Here, an analogy to airline travel can be useful. The main function of an airplane is to move its passengers from point A to point B. Almost everyone would prefer more legroom, unlimited checked bags, free food and high-speed internet. Those who have the money and want to do so can upgrade to business class. But if our social contract ensured that everyone could fly from A to B, a budget airline would be enough. Anyone who has traveled on one of the low-cost airlines that have transformed airline markets in Europe knows that it is not a wonderful experience. But they do lead you to your destination.

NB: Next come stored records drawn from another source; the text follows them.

@[simp] theorem keeps_offerLevel {g : Nat} (h : Keeps d p q) : Keeps d p (offerLevel g q) :=
  fun hd hc => kept_offerLevel (h hd hc)
@[simp] theorem keeps_setGroupCharge {g a : Nat} (h : Keeps d p q) : Keeps d p (setGroupCharge g a q) :=
  fun hd hc => kept_setGroupCharge (h hd hc)
@[simp] theorem keeps_lowerGroup {g l : Nat} (h : Keeps d p q) : Keeps d p (lowerGroup g l q) :=
  fun hd hc => kept_lowerGroup (h hd hc)
@[simp] theorem keeps_reclaimWalk {l : List Nat} {x : Nat} (h : Keeps d p q) : Keeps d p (reclaimWalk l x q) :=
  fun hd hc => kept_reclaimWalk (h hd hc)
@[simp] theorem keeps_reclaim {x : Nat} (h : Keeps d p q) : Keeps d p (reclaim x q) :=
  fun hd hc => kept_reclaim (h hd hc)

@[simp] theorem keeps_reoffer {k : Nat} (h : Keeps d p q) : Keeps d p (reoffer k q) := by
  induction k generalizing q with
  | zero => exact h
  | succ k ih =>
    have round : Keeps d p (q.budget.waiting.foldl reofferOne (q, false)).1 :=
      h.trans fun hd hc => kept_reofferRound (Kept.refl d q) hd hc
    unfold reoffer
    dsimp only
    split
    · exact ih round
    · exact round

@[simp] theorem keeps_examine (h : Keeps d p q) : Keeps d p (examine q) := by
  unfold examine
  simp [h]

@[simp] theorem keeps_afterRelease (h : Keeps d p q) : Keeps d p (afterRelease q) := by
  unfold afterRelease
  simp [h]

@[simp] theorem keeps_releaseCharge {i : Nat} (h : Keeps d p q) : Keeps d p (releaseCharge i q) := by
  unfold releaseCharge
  split
  · refine keeps_afterRelease (keeps_charges h ?_)
    rw [Bool.eq_iff_iff]
    simp only [List.any_eq_true, List.mem_filter, decide_eq_true_eq, Charge.ofStrike]
    constructor
    · rintro ⟨c, ⟨hc, _⟩, e⟩
      exact ⟨c, hc, e⟩
    · rintro ⟨c, hc, e⟩
      exact ⟨c, ⟨hc, by simp [e]⟩, e⟩
  · exact h

/-- Another dial's charge is released. -/
theorem keeps_releaseDial {e : Nat} (h : Keeps d p q) (he : d ≠ e) : Keeps d p (releaseDial e q) := by
  unfold releaseDial
  split
  · refine keeps_afterRelease (keeps_charges h ?_)
    rw [Bool.eq_iff_iff]
    simp only [List.any_eq_true, List.mem_filter, decide_eq_true_eq]
    constructor
    · rintro ⟨c, ⟨hc, _⟩, k⟩
      exact ⟨c, hc, k⟩
    · rintro ⟨c, hc, k⟩
      exact ⟨c, ⟨hc, by simp [k, he]⟩, k⟩
  · exact h

@[simp] theorem keeps_afterGrant {b : Bool} (h : Keeps d p q) : Keeps d p (afterGrant b q) := by
  unfold afterGrant
  split <;> simp [h]

/-- Another dial asks for its drive charge. -/
theorem keeps_askDrive {e : Nat} (h : Keeps d p q) (he : d ≠ e) : Keeps d p (askDrive e q) := by
  refine h.trans ?_
  unfold askDrive
  dsimp only
  split
  · rename_i hg
    refine keeps_afterGrant fun hd hc => kept_dialGranted (kept_stopWaiting ?_ he) he
    have k := kept_tryGrant (Kept.refl d q) (by simpa using fun m => he m.symm) hg
    exact k.trans (Kept.of_eq rfl rfl rfl rfl rfl rfl)
  · refine keeps_putDial (fun hd hc => ?_) he
    have hcount : ∀ l : List Nat, (l ++ [e]).count d = l.count d := by
      intro l
      rw [List.count_append, List.count_singleton, if_neg (by simpa using he.symm)]
      rfl
    split
    · exact Kept.of_eq rfl rfl rfl rfl rfl rfl
    · refine ⟨Still.of_eq rfl rfl rfl, rfl, rfl, Nat.le_of_eq (hcount _), fun hw => ⟨rfl, ?_, rfl⟩,
        fun hw => .inl ⟨(hcount _).trans hw, rfl⟩⟩
      simpa [he] using hw

/-- A charge for a strike is asked for. -/
@[simp] theorem keeps_askStrike {b a : Nat} {o : Origin} (h : Keeps d p q) : Keeps d p (askStrike b o a q).1 := by
  refine h.trans ?_
  unfold askStrike
  dsimp only
  split
  · rename_i hg
    refine keeps_afterGrant fun hd hc => ?_
    have k := kept_tryGrant (Kept.refl d q) (by simp) hg
    exact k.trans (Kept.of_eq rfl rfl rfl rfl rfl rfl)
  · simp

/-! ## Dial d's own turn -/

/-- A dial that waits for nothing gives its charge back. -/
theorem releaseDial_own (hd : 1 ≤ d ∧ d ≤ 4) (hm : d ∉ q.budget.waiting) :
    Still q (releaseDial d q) ∧ (releaseDial d q).dial d = q.dial d
      ∧ d ∉ (releaseDial d q).budget.waiting ∧ (releaseDial d q).budget.dialHolds d = false := by
  unfold releaseDial
  split
  · generalize hr : ({ q with budget.charges := q.budget.charges.filter (fun c => c.holder ≠ .dial d) } : Part) = r
    have hq : Still q r := by subst hr; exact Still.of_eq rfl rfl rfl
    have hx : r.dial d = q.dial d := by subst hr; rfl
    have hw : d ∉ r.budget.waiting := by subst hr; exact hm
    have hh : r.budget.dialHolds d = false := by subst hr; simp [FeedBudget.dialHolds]
    have k : Kept d r (afterRelease r) := keeps_afterRelease (Keeps.refl d r) hd (by
      rw [List.count_eq_zero.mpr hw]; exact Nat.zero_le 1)
    obtain ⟨a, b, c⟩ := k.calm hw
    exact ⟨hq.trans k.toStill, a.trans hx, b, c.trans hh⟩
  · rename_i hh
    exact ⟨Still.refl q, rfl, hm, by simpa using hh⟩

/-- A dial comes to stand: it keeps its record but for the state, waits for nothing and holds no charge. -/
theorem restDial_own {st : DialState} (hd : 1 ≤ d ∧ d ≤ 4) (hc : q.budget.waiting.count d ≤ 1) :
    Still q (restDial d st q) ∧ (restDial d st q).dial d = { q.dial d with state := st }
      ∧ d ∉ (restDial d st q).budget.waiting ∧ (restDial d st q).budget.dialHolds d = false := by
  unfold restDial
  have hm : d ∉ (stopWaiting d (q.putDial d { q.dial d with state := st })).budget.waiting := by
    show d ∉ q.budget.waiting.erase d
    rw [← List.count_eq_zero, List.count_erase_self]
    omega
  obtain ⟨a, b, c, e⟩ := releaseDial_own hd hm
  have h : Still q (stopWaiting d (q.putDial d { q.dial d with state := st })) := Still.of_eq rfl rfl rfl
  exact ⟨h.trans a, b.trans (dial_putDial_self _ _ _ hd), c, e⟩

theorem offerStep_budget (d : Nat) (q : Part) : (offerStep d q).budget = q.budget := by
  unfold offerStep
  dsimp only
  (repeat' split) <;> rfl

/-- A dial asks for its drive charge: it is granted it and offers a step, or it waits. -/
theorem askDrive_own (hd : 1 ≤ d ∧ d ≤ 4) (hc : q.budget.waiting.count d ≤ 1) :
    Still q (askDrive d q)
      ∧ ((d ∉ (askDrive d q).budget.waiting ∧ (askDrive d q).budget.dialHolds d = true
            ∧ q.stepOffered (askDrive d q) d { q.dial d with state := (q.dial d).state.onGrant })
        ∨ ((askDrive d q).budget.waiting.count d = 1
            ∧ (askDrive d q).dial d = { q.dial d with
                state := if (q.dial d).state = .unknown then .unknown else .waitingFeed })) := by
  unfold askDrive
  dsimp only
  split
  · rename_i r lowered hg
    obtain ⟨a, b, c⟩ := tryGrant_own hg
    have st := still_tryGrant hg
    obtain ⟨x, y, z, _, _⟩ := @dialGranted_own d
      (stopWaiting d { r with budget.dialGrants := bump r.budget.dialGrants }) hd
    have e : (stopWaiting d { r with budget.dialGrants := bump r.budget.dialGrants }).dial d = q.dial d :=
      dial_congr (p := q) a d
    rw [e] at x
    have y' : Still r (stopWaiting d { r with budget.dialGrants := bump r.budget.dialGrants }) :=
      Still.of_eq rfl rfl rfl
    have hm : d ∉ (dialGranted d
        (stopWaiting d { r with budget.dialGrants := bump r.budget.dialGrants })).budget.waiting := by
      rw [y]
      simp only [stopWaiting]
      rw [← List.count_eq_zero, List.count_erase_self, show r.budget.waiting = q.budget.waiting from b]
      omega
    have k : Kept d _ (afterGrant lowered _) := keeps_afterGrant (Keeps.refl d (dialGranted d
      (stopWaiting d { r with budget.dialGrants := bump r.budget.dialGrants }))) hd (by
        rw [List.count_eq_zero.mpr hm]; exact Nat.zero_le 1)
    refine ⟨(st.trans (y'.trans z)).trans k.toStill, .inl ⟨(k.calm hm).2.1, (k.calm hm).2.2.trans ?_, ?_⟩⟩
    · rw [y]; exact c
    · exact stepOffered_mono (stepOffered_from (st.trans y') x) k hm
  · refine ⟨Still.of_eq rfl rfl rfl, .inr ⟨?_, dial_putDial_self _ _ _ hd⟩⟩
    show (if q.budget.waiting.contains d then q.budget.waiting else q.budget.waiting ++ [d]).count d = 1
    split
    · rename_i hm
      have := List.one_le_count_iff.mpr (by simpa using hm : d ∈ q.budget.waiting)
      omega
    · rename_i hm
      rw [List.count_append, List.count_eq_zero.mpr (by simpa using hm)]
      simp
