theorem turn_reformTarget (b : Bool) : Turn (reformTarget b) where
  time _ _ := (calm_reformTarget (Calm.refl _)).time
  others {d e q} he := by
    rw [(reformTarget_targets b e q d).1, dial_putDial_ne _ _ _ _ he]
  config d e q := by
    rw [(reformTarget_targets b e q d).2]
    exact config_putDial_target _ _ _ _
  target {d q} hd := by
    rw [(reformTarget_targets b d q d).1, dial_putDial_self _ _ _ hd]
  keeps he := keeps_reformTarget (Keeps.refl _ _) he
  apart he hu := by
    rw [reformTarget_undriven hu]
    exact ⟨⟨Still.of_eq rfl rfl rfl, dial_putDial_ne _ _ _ _ he, rfl, rfl⟩, fun k => state_putDial_target _ _ _ _⟩

theorem turn_dialSecond : Turn dialSecond where
  time _ _ := (calm_dialSecond (Calm.refl _)).time
  others {d e q} he := by
    unfold dialSecond
    dsimp only
    (repeat' split)
    · exact (turn_reformTarget false).others he
    · exact (targets_offerStep e q d).1
    · rfl
  config d e q := by
    unfold dialSecond
    dsimp only
    (repeat' split)
    · exact (turn_reformTarget false).config d e q
    · exact (targets_offerStep e q d).2
    · rfl
  target {d q} hd := by
    unfold dialSecond
    dsimp only
    split
    · exact (turn_reformTarget false).target hd
    · rename_i h
      have h : targetOf (q.dial d).config.stepPeriod q.time = (q.dial d).target := by simpa using h
      split
      · exact (targets_offerStep d q d).1.trans h.symm
      · exact h.symm
  keeps he := keeps_dialSecond (Keeps.refl _ _) he
  apart {d e q} he hu := by
    unfold dialSecond
    dsimp only
    split
    · exact (turn_reformTarget false).apart he hu
    · rw [if_neg (by rcases hu with h | h | h <;> simp [h])]
      exact ⟨Apart.refl _ _, fun _ => rfl⟩

section Fold

variable {turn : Nat → Part → Part}

theorem Turn.keeps_fold (ht : Turn turn) {l : List Nat} (hl : d ∉ l) : Keeps d q (l.foldl (fun p e => turn e p) q) := by
  induction l generalizing q with
  | nil => exact Keeps.refl _ _
  | cons e l ih =>
    exact (ht.keeps fun m => hl (by simp [m])).trans (ih fun m => hl (List.mem_cons_of_mem _ m))

theorem Turn.apart_fold (ht : Turn turn) {l : List Nat} (hl : d ∉ l) (hu : ∀ e ∈ l, (q.dial e).state.undriven) :
    Apart d q (l.foldl (fun p e => turn e p) q)
      ∧ ∀ k, ((l.foldl (fun p e => turn e p) q).dial k).state = (q.dial k).state := by
  induction l generalizing q with
  | nil => exact ⟨Apart.refl _ _, fun _ => rfl⟩
  | cons e l ih =>
    obtain ⟨a, b⟩ := ht.apart (d := d) (e := e) (q := q) (fun m => hl (by simp [m])) (hu e List.mem_cons_self)
    obtain ⟨x, y⟩ := @ih (turn e q) (fun m => hl (List.mem_cons_of_mem _ m))
      (fun k hk => by rw [b]; exact hu k (List.mem_cons_of_mem _ hk))
    exact ⟨a.trans x, fun k => (y k).trans (b k)⟩

theorem Turn.time_fold (ht : Turn turn) (l : List Nat) (q : Part) :
    (l.foldl (fun p e => turn e p) q).time = q.time := by
  induction l generalizing q with
  | nil => rfl
  | cons e l ih => exact (ih _).trans (ht.time _ _)

theorem Turn.config_fold (ht : Turn turn) (l : List Nat) (q : Part) :
    ((l.foldl (fun p e => turn e p) q).dial d).config = (q.dial d).config := by
  induction l generalizing q with
  | nil => rfl
  | cons e l ih => exact (ih _).trans (ht.config _ _ _)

Keeping universal coverage basic will also lower the cost to the taxpayer. It is true that as a share of its economy, the United States spends about twice as much on health care as other high-income countries. But in most other rich countries, this care is primarily financed by taxes, while only about half of US health care spending is financed by taxes. For those of you following the math, half of twice as much is… well, the same amount of taxpayer-funded health care spending as a share of the economy. In other words, US taxes already pay for the cost of universal basic coverage. Americans just don’t get it. They could be.
We arrived at this proposal using the approach that comes naturally to us from our economic training. We first defined the target, namely the problem that we are trying but failing to solve with our current American health policy. Then we thought about how best to achieve that goal.
However, once we did that, we were struck – and humbled – to realize that at a high level, the key elements of our proposal are ones that every high-income country (and all but a few Canadian provinces) have embraced: a guaranteed basic. coverage and the option for people to purchase upgrades.
The lack of universal US health insurance may be exceptional. The fix, it turns out, is not.
Liran Einav is a professor of economics at Stanford. Amy Finkelstein is a professor of economics at MIT They are the authors of the upcoming book “We’ve Got You Covered: Rebooting American Health Care,” from which this essay was adapted.